Felix von Leitner has already dissected the statement in his blog. Thereupon readers wrote to him that the series of numbers only meant the new infections, not the absolute number of cases. That's why the numbers would be right. That is what gave the impetus to write this article.

Let's do a quick math. I promise it will be very easy. You can use Excel or another spreadsheet program to understand. In the first cell A1 we write the value 1, from which everything starts. In cell B2 we write = A1 * 2. These are the new infections from cell A1. To the left of it in cell A2 we write = A1 + B2. That's the new total of all cases. Then it looks like this:

And now we can use Excel's nice tool to transfer formulas to other cells. To do this, we select the two cells A2, B2 and use the mouse to drag the small green square at the bottom right down:

So the table looks like this:

Then the sequence of numbers in the taz would definitely not be correct. Correct?

No. I fell into the same trap at first.

The calculations are based on a so-called base reproduction number R.0 out. R.0 indicates the average number of people infected by an infected person, without taking into account the influences that could dampen the spread, such as immunity (natural and through vaccination), medication or social measures.

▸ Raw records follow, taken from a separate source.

-- ==== Sys2Proof/Machine/Fabric.lean ====
section
/-!
DEFINITION. The tiles' logic under the plate in force: configuration points and shaft ownership (R189 to R193, R203, R218, R221), the
owners of a tile's resources, cells, carry and routing (R177, R180, R181, R186 to R188), fence cells (R194 to R196) and the INIT
values (R179). Tiles are numbered column × 2 + die, 0 being L2.
-/
namespace Sys2Proof.Machine

/-! ## Configuration points (R189, R192, R203) -/

/-- A frame word as its configuration points act: SEC-DED corrects one struck bit before it can act (R192). -/
def Dev.frameActs (d : Dev) (k : Nat) : RowWord :=
  let e := d.plates.plateErr.at k 0
  let w := d.plates.plateFrames.at k 0
  if errStatus e = memUncorr then w ^^^ e.truncate 256 else w

/-- The plate bits of a tile in a slot. -/
def Dev.tileBits (d : Dev) (t slot : Nat) : PlateBits := fun i =>
  (d.frameActs (plateKey (t % 2) (t / 2) slot 0 0 + i / 256)).getLsbD (i % 256)

/-- No frame word of a tile, in any of its slots, has a bit set. The wires of such a tile show free values, and its flip-flops and
tally units stand (DESIGN CHOICE, log entry 113). -/
def Dev.tileBlank (d : Dev) (t : Nat) : Bool :=
  let here (k : Nat) : Bool := plateKeyDie k == t % 2 && plateKeyColumn k == t / 2
  !(d.plates.plateFrames.keys.any here || d.plates.plateErr.keys.any here)

/-- The key of a shaft in a slot of a column. -/
def ownKey (c slot s : Nat) : Nat := (c * 4 + slot) * 1024 + s

/-- The ownership field of a shaft in a plate slot: OWN_U above OWN_L (R189). -/
def Dev.owner (d : Dev) (c slot s : Nat) : Nat :=
  let bit (die : Nat) : Nat := bit01 (d.tileBits (c * 2 + die) slot (Config.ownPlace s))
  (bit 1 * 2 + bit 0) ^^^ d.plates.ownUpset.num (ownKey c slot s)

/-- No bit of a slot is set in a column: no shaft has an owner there. -/
def Dev.slotBlank (d : Dev) (c slot : Nat) : Bool :=
  let here (k : Nat) : Bool := plateKeyColumn k == c && plateKeySlot k == slot
  !(d.plates.plateFrames.keys.any here || d.plates.plateErr.keys.any here || d.plates.ownUpset.keys.any fun k => k / 1024 == c * 4 + slot)

/-- The shafts of a slot whose ownership meets a condition, lowest first; `blank` tells whether 0b00 meets it everywhere. -/
def Dev.ownersBy (d : Dev) (c slot : Nat) (p : Nat → Nat → Bool) : List Nat :=
  (List.range 1024).filter fun s => p s (if d.slotBlank c slot then 0 else d.owner c slot s)

/-- The fabric cycles that the present crossing delivers in a group (R45, R53). -/
def Dev.delivered (d : Dev) (g : Nat) : Nat := d.clk.ratioN - (d.keeper.swallowed.num g + 1) / 2

/-- The slot in force in a group in its present fabric cycle (R215, R221, R222): LIST[(i div k) mod LEN] in a cycling group. -/
def Dev.slotNow (d : Dev) (g : Nat) : Option Nat :=
  if !d.plates.logic.mem g then none
  else match d.plates.cycling.look g with
    | some p => p.list[(min (d.fabric.cycle.num g) (d.delivered g - 1) / max 1 p.k) % p.list.length]?
    | none => some (d.fldAt configBase Reg.PSLOT_G.IN_FORCE g)

/-- The plate bits in force in a tile. -/
def Dev.bitsNow (d : Dev) (t : Nat) : PlateBits :=
  match d.slotNow (groupOf (t / 2)) with
  | some s => d.tileBits t s
  | none => fun _ => false

/-! ## Owners of a tile's resources (R179, R195, R344) -/

/-- A state in which a unit's fence cells are engaged whatever its release. -/
def UState.fences : UState → Bool
  | .faulted | .isolated | .off => true
  | _ => false

/-- A release state in which a unit's fence cells are released unless its state engages them. -/
def RelState.past : RelState → Bool
  | .outputs | .writes | .released => true
  | _ => false

/-- A unit's fences are engaged (R195). -/
def Dev.unitFenced (d : Dev) (b : Nat) : Bool := !(d.user b).rel.past || (d.ust b).fences

/-- The units that the image being loaded declares and the tree does not yet hold: their records have not all verified. -/
def Dev.loadingUnits (d : Dev) : List Decl :=
  match d.load.image with
  | some img => img.decls.filter fun u => !d.units.user.has u.base
  | none => []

R.0 indicates how many people an infected person infects on average - and that a total of. R.0 is not an "interest factor" where compound interest arises. The new infections In of the current generation stick R0 * In People and these have to be added to the stock of the current generation. So we have to write a new formula in our table in cell B3, this is B2 * 2. This results in the following course of the table:

Column A shows the total infections of the respective generation and column B shows the newly added infections.

The exponential function

The exponential function is always used in relation to Corona, so it is time to explain what it is. An exponential function is characterized by the following formula:

y = bx

or, to represent it in Excel notation:

y = b ^ x

where b is called the "base".

Incidentally, the series of numbers shown by the taz corresponds to the function

y = 2 ^ x

for all natural numbers, i.e. 0,1,2 ...

One can also say: With each generation, y increases by a factor of b.

Exponential functions as straight lines

Often times, exponential functions are displayed on a logarithmic scale. This has the advantage that they then appear as straight lines. It's easy to show. The logarithm is namely the inverse function of the exponential function. So you can say:

log (10x) = x

Furthermore you can bx also as 10 log (b) * x write.

According to the formula log (10x) = x we ​​can therefore say:

log (y) = log (b) * x

Perhaps you still remember the straight line equations in school. The above formula can be represented as a straight line with a slope of log (b). That is most elegant. Whenever the calculation with exponential functions becomes a bit unwieldy, we can log both sides of an equation and then work with the simple straight line equations. This will be helpful to us in the following.

Total number of infections

You can actually skip the chapter (continue with: "The practical use"), since in epidemiology only new infections are expected. The observation is only of interest to people who want to get an idea of ​​how it is possible to calculate a doubling time for values ​​of R <1. To do this, you have to use the total number of infections.

From the previous text and a few further thoughts that I leave out here, it follows that the total infections at the time of a generation with unhindered spread are calculated as follows:

I.n = R0n-1 + R0n

Where n is the generation. Can this be reduced to a simpler exponential formula?

The answer is: only approximately. For R0 = 2 there is a special way:

I.n = R0n + 1 - 1

Let's look at the difference between the two functions in a diagram

R.0n-1 + R0n (Total infections) and R.0n (New infections) to:

Note: The representation is logarithmized, a straight line is actually an exponential function. What I call n in the text is t in the graphic. The meaning of the two symbols is the same.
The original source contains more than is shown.